No, disposing of myList
(which should be of type PList
by the way) will only dispose of the first item in the list. That's because the compiler knows nothing about how you're using the individual fields in the record.
For example you may be using a skip list or doubly linked list, both of which would require two pointers within the record.
The way to dispose of an entire list is as follows.
var myList, listPtr, nextPtr : PList;
:
listPtr := myList; (* start at start, obviously *)
myList := nil; (* mark list as empty *)
while listPtr <> nil do (* continue until end *)
begin
nextPtr := listPtr^.next; (* save pointer to next *)

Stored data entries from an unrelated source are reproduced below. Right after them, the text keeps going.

/-- An element's value extended to 64 bits. -/
def opExtend (f : Fmt) (v : Nat) : Nat := if f.isI && f.signed then wrapInt 64 (ival f v) else v

/-- Performs a packet on `n × w` bytes at a unit (R93, R305): the result element. -/
def unitOpk (p : OpPacket) (pa : Nat) (src : List Byte) (key : Option (BitVec 512)) (m : Memory) : UnitAns × Memory :=
  let w := p.f.width
  match unitRead m key pa (p.n * w) with
  | .inr b => (.inr b, m)
  | .inl t =>
    let olds := (List.range p.n).map (laneOf w t)
    if p.op = 4 then (.inl (bytesOf 8 (opExtend p.f (opSum p olds))), m)
    else
      let new := olds.mapIdx fun k o => opElem p o (laneOf w (natOf src) k)
      (.inl (bytesOf 8 (opExtend p.f (olds.headD 0))), m.write key pa (bytesOf (p.n * w) (packLanes w new)))

/-- The source of ADD, MAX and MIN. -/
def opSource (p : OpPacket) (c : W64) (s : State) : Res (List Byte) :=
  if p.op = 0 ∨ p.op = 4 then .ok [] s
  else (access 5 .copy .rd c.toNat (p.n * p.f.width) s).andThen fun gs s => readSegs 5 gs s

/-- The answer of a peer's unit to a packet. -/
def opAnswered (e : QEntry) (s : State) : QAct :=
  match s.cx.fl.loads.find? (·.tag + 1 == e.done) with
  | none => (.done s, e.done)
  | some l =>
    match l.got with
    | none => (.wait .other s, e.done)
    | some (st, bs) =>
      let s' := { s with cx := { s.cx with fl := { s.cx.fl with loads := s.cx.fl.loads.filter (· != l) } } }
      if st = .done then
        if canDeliver e s then (.done (deliver e (BitVec.ofNat 6144 (natOf bs)) s'), e.done) else (.wait .other s, e.done)
      else (.trap (statusCause st) (failedBlock l (if st = .ecc then bs else [])) 0 s', 0)

/-- OPK (R305, R306). The entry's count names the request to a peer. -/
def bodyOpk (a b c : Fin 32) (q : Option (Fin 8)) (e : QEntry) (s : State) : QAct :=
  if e.done ≠ 0 then opAnswered e s
  else match e.got with
  | some v => giveResult e v s
  | none =>
    match (access 5 .copy .rd (qs e b).toNat 16 s).andThen fun gs s => readSegs 5 gs s with
    | .stop x => (x, 0)
    | .ok bs s =>
      let raw := natOf bs
      match opPacket (BitVec.ofNat 64 raw) (BitVec.ofNat 64 (raw / 2 ^ 64)) with
      | none => (illegal e.pc s, 0)
      | some p =>
        let t := (qs e a).toNat; let n := p.n * p.f.width
        if ((p.op = 0 ∨ p.op = 4) ∧ c ≠ 0) ∨ (p.op = 4 ∧ q = none) then (illegal e.pc s, 0)
        else if t % p.f.width ≠ 0 ∨ t / 256 ≠ (t + n - 1) / 256 then (.trap cALIGN (qs e a) 0 s, 0)
        else
          match access 5 .atomic .rw t n s with
          | .stop x => (x, 0)
          | .ok gs s =>
            match gs, opSource p (qs e c) s with
            | _, .stop x => (x, 0)
            | [g], .ok src s =>
              if storeHeld e.uid [g] s then (.wait .other s, 0)
              else if g.ty = 4 then
                let (u, s) := takeUid s
                let s := sendFar g.rdev u g.len (.opk g.pa (BitVec.ofNat 128 raw) src g.rkey) s
                (.wait .other { s with cx := { s.cx with fl := { s.cx.fl with
                  loads := s.cx.fl.loads ++ [{ uid := u, ins := e.ins, pc := e.pc, dests := [], addr := qs e a, tag := u, loc := g.loc, rkey := g.rkey }] } } }, u + 1)
              else
                match unitOpk p g.pa src g.key s.mem with
                | (.inl v, m) => giveResult e (BitVec.ofNat 64 (natOf v)) { s with mem := m }
                | (.inr k, _) => (.trap cECC (BitVec.ofNat 64 (t / 64 * 64 + (k - g.pa / 64 * 64))) 0 s, 0)
            | _, .ok _ s => (.trap cSTRADDLE (qs e a) 0 s, 0)

/-! ## Cast groups (R307 to R311) -/

/-- A group number in a register. -/
def groupOf (e : QEntry) (a : Fin 32) : Fin 4096 := Fin.ofNat 4096 (qs e a).toNat

/-- CJOIN (R307). -/
def bodyCjoin (a b c : Fin 32) (e : QEntry) (s : State) : QAct :=
  let n := (qs e c).toNat
  if e.got.isSome then giveResult e (e.got.getD 0) s
  else match access 5 .cast .rw (qs e b).toNat 1 s with
  | .stop x => (x, 0)
  | .ok _ s =>
    let hi := (pageSpan s (qs e b).toNat).2
    if hi < (qs e b).toNat + n then (.trap cPERM (BitVec.ofNat 64 hi) 0 s, 0)
    else match access 5 .cast .rw (qs e b).toNat n s with
      | .stop x => (x, 0)
      | .ok gs s =>
        match gs with
        | g :: _ =>
          if !groupPlane s (groupOf e a) then (starved s, 0)
          else match joinGroup (groupOf e a) g.pa g.key n s with
            | none => (.wait .other s, 0)
            | some ((status, num), s) => giveResult e (fields [(status, 32), (num.toNat, 0)]) s
        | [] => (.trap cPERM (qs e b) 0 s, 0)

/-- Whether a cast store of this device to a group has not been stamped or discarded. -/
def unstamped (s : State) (g : Fin 4096) : Bool := s.fab.sends.any fun x => x.item.g == g && x.seq.isNone

/-- CLEAVE (R308). -/
def bodyCleave (a : Fin 32) (e : QEntry) (s : State) : QAct :=
  let g := groupOf e a
  if (memberOf s g).isNone then (.done s, 0)
  else if unstamped s g then (.wait .other s, 0)
  else (.done (leaveOwn g s), 0)

/-- What the head of the queue checks of a member (R309, R311): ILLEGAL, then CAST_GAP. -/
def memberChk (e : QEntry) (g : Fin 4096) (s : State) : Sum Member Act :=
  match memberOf s g with
  | none => .inr (illegal e.pc s)
  | some m => if m.gap then .inr (.trap cCASTGAP e.pc 0 s) else .inl m

/-- CSTORE (R309). The entry's count names the store whose number is awaited. -/
def bodyCstore (a b c : Fin 32) (q : Option (Fin 8)) (e : QEntry) (s : State) : QAct :=
  let g := groupOf e a
  if e.done ≠ 0 then
    match s.fab.sends.find? fun x => x.item.serial.toNat + 1 == e.done with
    | none => (.done s, e.done)
    | some x =>
      match x.seq with
      | some k =>
        if canDeliver e s then
          (.done (deliver e (k.setWidth 6144) { s with fab := { s.fab with sends := s.fab.sends.filter (· != x) } }), e.done)
        else (.wait .other s, e.done)
      | none => (.wait .other s, e.done)
  else
    let off := (qs e b).setWidth 32; let n := 8 * (bits (qs e b) 36 32 + 1)
    match memberChk e g s with
    | .inr x => (x, 0)
    | .inl m =>
      if m.size < off.toNat + n then (illegal e.pc s, 0)
      else match (access 5 .copy .rd (qs e c).toNat n s).andThen fun gs s => readSegs 5 gs s with
        | .stop x => (x, 0)
        | .ok bs s =>
          if frelHolds e.uid s then (.wait .other s, 0)
          else if !groupPlane s g then (starved s, 0)
          else
            let item : CastItem := ⟨g, s.dev, s.fab.serial, off, bs⟩
            let s := sendCast item { s with fab := { s.fab with
              serial := s.fab.serial + 1, sends := s.fab.sends ++ [⟨item, q.isSome, none, false⟩] } }
            if q.isSome then (.wait .other s, item.serial.toNat + 1) else (.done s, 0)

/-- CWAIT (R103, R107, R311). The one that ends the joining, and any that comes before it is over, waits for the recorded stores. -/
def bodyCwait (a b : Fin 32) (e : QEntry) (s : State) : QAct :=
  let g := groupOf e a
  match memberChk e g s with
  | .inr x => (x, 0)
  | .inl _ =>
    let n : BitVec 32 := (qs e b).setWidth 32
    let s := endJoining g s
    let there := match memberOf s g with | some m => !m.joining && m.upto.isNone && (n == 0 || seqLe n m.applied) | none => false
    if there then (.done { s with cx := refresh s.cx s.mem }, 0)
    else (.wait (.cwait g.val n.toNat) s, 0)

/-! ## FRED, FREDW, FREL (R98, R99, R312, R313) -/

/-- Every context of the device, the saved ones too. -/
def everyCtx (s : State) : List Ctx := (banks s).map (·.2.2) ++ s.dist.images.map (·.ctx)

/-- How a FREDW's count names the contribution that it collects; the odd number says that the bitmap has been written (R313). -/
def collects (id : Nat) (written : Bool) : Nat := 2 * (id + 1) + written.toNat

/-- Whether some FREDW collects a contribution. -/
def collected (id : Nat) (s : State) : Bool :=
  (everyCtx s).any fun c => c.fl.pend.any fun p => (match p.ins with | .fredw _ _ _ _ => true | _ => false) && p.done / 2 == id + 1

/-- The contributions to a pair that are routed and have not left (R313). -/
def queuedFreds (g : Fin 4096) (tag : BitVec 16) (s : State) : List Nat :=
  (everyCtx s).flatMap fun c => (c.fl.pend.filter fun p => p.done == 0 && (match p.ins with
    | .fred a b _ _ _ _ => groupOf p a == g && (qs p b).setWidth 16 == tag
    | _ => false)).map (·.uid)

/-- The contribution that a FREDW collects: the device's earliest to the pair, of those routed before it, that none collects yet. -/
def earliestFred (g : Fin 4096) (tag : BitVec 16) (e : QEntry) (s : State) : Option Nat :=
  let sent := (s.fab.freds.filter fun f => f.item.g == g && f.item.tag == tag && !f.claimed).map (·.id)
  ((sent ++ queuedFreds g tag s).filter fun id => id < e.uid && !collected id s).min?

/-- FRED (R312). The entry's count says that its contribution, which bears its serial, has left. -/
def bodyFred (a b c : Fin 32) (op : RedOp) (int nanskip : Bool) (e : QEntry) (s : State) : QAct :=
  if e.done ≠ 0 then
    match s.fab.freds.find? (·.id == e.uid) with
    | some f => (if f.counted || f.out.isSome then .done s else .wait .other s, e.done)
    | none => (.done s, e.done)
  else if (memberOf s (groupOf e a)).isNone then (illegal e.pc s, 0)
  else if frelHolds e.uid s then (.wait .other s, 0)
  else if !groupPlane s (groupOf e a) then (starved s, 0)
  else
    let item : RedItem := ⟨groupOf e a, (qs e b).setWidth 16, s.dev, op, int, nanskip, (qs e c).setWidth 32⟩
    let f : FredRec := { id := e.uid, item := item, claimed := collected e.uid s, since := s.clock }
    (.wait .other (sendRed item { s with fab := { s.fab with freds := s.fab.freds ++ [f] } }), 1)

/-- The result element of a reduction (R313). -/
def redItem (r : RedOutcome) : Row :=
  (fields [(r.status.toNat, 61), (r.ovf.toNat, 60), (r.ncont, 32), (r.value.toNat, 0)]).setWidth 6144

/-- Writes the bitmap of an INCOMPLETE outcome (R313). -/
def writeBitmap (e : QEntry) (c : W64) (map : BitVec 1024) (s : State) : Act :=
  if c.toNat % 64 ≠ 0 then .trap cALIGN c 0 s
  else
    (runBeats (fun k s => (beatAccess 5 c .wr (c + BitVec.ofNat 64 (64 * k)) 64 s).bind fun gs s =>
      if storeHeld e.uid gs s then .wait .other s
      else .done (writeSegsBy 5 (some e) (mergeHost gs) ((bytesOf 128 map.toNat).drop (64 * k) |>.take 64) s)) [0, 1] 0 s).1

/-- FREDW (R313). The bitmap is written when the outcome arrives, before there need be room for the element. -/
def bodyFredw (a b c : Fin 32) (e : QEntry) (s : State) : QAct :=
  match (if e.done ≠ 0 then some (e.done / 2 - 1) else earliestFred (groupOf e a) ((qs e b).setWidth 16) e s) with
  | none => (.trap cQUEUE e.pc 0 s, 0)
  | some id =>
    let k := if e.done ≠ 0 then e.done else collects id false
    let claim (x : FredRec) : FredRec := if x.id = id then { x with claimed := true } else x
    let s := { s with fab := { s.fab with freds := s.fab.freds.map claim } }
    match (s.fab.freds.find? (·.id == id)).bind (·.out) with
    | none => (.wait .other s, k)
    | some r =>
      let fin (k : Nat) (s : State) : QAct :=
        if canDeliver e s then
          (.done (deliver e (redItem r) { s with fab := { s.fab with freds := s.fab.freds.filter (·.id != id) } }), k)
        else (.wait .other s, k)
      if r.status = 1 ∧ c ≠ 0 ∧ k % 2 = 0 then
        match writeBitmap e (qs e c) r.bitmap s with
        | .done s => fin (collects id true) s
        | x => (x, k)
      else fin k s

dispose (listPtr); (* kill current *)
listPtr := nextPtr; (* move to next *)
end;
The reason you need to save a pointer to the next record is because, once you dispose of the current one, you're not allowed to access its fields. So you have to save it before the dispose
.
This can be seen in the following complete program, which constructs a two element list, prints it, the disposes of the entire list.
Program TestProg(output);
type
PList = ^TList;
TList = record
num : integer;
next: PList;
end;
var
myList : PList;
listPtr : PList;
nextPtr : PList;
begin
(* Construct list 42 -> 99 -> 12 -| *)
new (myList);
new (myList^.next);
new (myList^.next^.next);
myList^.next^.next^.next := nil;
myList^.num := 42;
myList^.next^.num := 99;
myList^.next^.next^.num := 12;
(* Traverse list *)
listPtr := myList;
while listPtr <> nil do
begin
writeln (listptr^.num);
listPtr := listPtr^.next;
end;
(* Clear list *)
listPtr := myList;
while listPtr <> nil do
begin
nextPtr := listPtr^.next;
dispose (listPtr);
listPtr := nextPtr;
end;
myList := nil;
end.